### Data to examine:
-- ==== Sys2Proof/Laws/SameOperands.lean ====
section
/-!
SUPPORT. What the definitions of Machine/Operands.lean may change (Laws/Same.lean).
-/

set_option linter.all false

namespace Sys2Proof.Machine

open Sys2Proof

theorem setRecv_same {r₀ : State} {g₀ : Groups} {s : State} {m : Rec} {f : McRecv → McRecv} (h1 : Same g₀ r₀ s)
    (m_gz : g₀.gz = true) : Same g₀ r₀ (setRecv s m f) := by
  unfold setRecv
  repeat' first
    | with_reducible assumption | intro _ | with_reducible apply State.onGz_same | with_reducible apply ite_same
    | with_reducible apply foldl_same | (refine Same.ofSnd (by assumption) ?_) | dsimp only | split

end Sys2Proof.Machine
end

### Action item:
The response should be an exact repeat of the data above.

### Response:
-- ==== Sys2Proof/Laws/SameOperands.lean ====
section
/-!
SUPPORT. What the definitions of Machine/Operands.lean may change (Laws/Same.lean).
-/

set_option linter.all false

namespace Sys2Proof.Machine

open Sys2Proof

theorem setRecv_same {r₀ : State} {g₀ : Groups} {s : State} {m : Rec} {f : McRecv → McRecv} (h1 : Same g₀ r₀ s)
    (m_gz : g₀.gz = true) : Same g₀ r₀ (setRecv s m f) := by
  unfold setRecv
  repeat' first
    | with_reducible assumption | intro _ | with_reducible apply State.onGz_same | with_reducible apply ite_same
    | with_reducible apply foldl_same | (refine Same.ofSnd (by assumption) ?_) | dsimp only | split

end Sys2Proof.Machine
end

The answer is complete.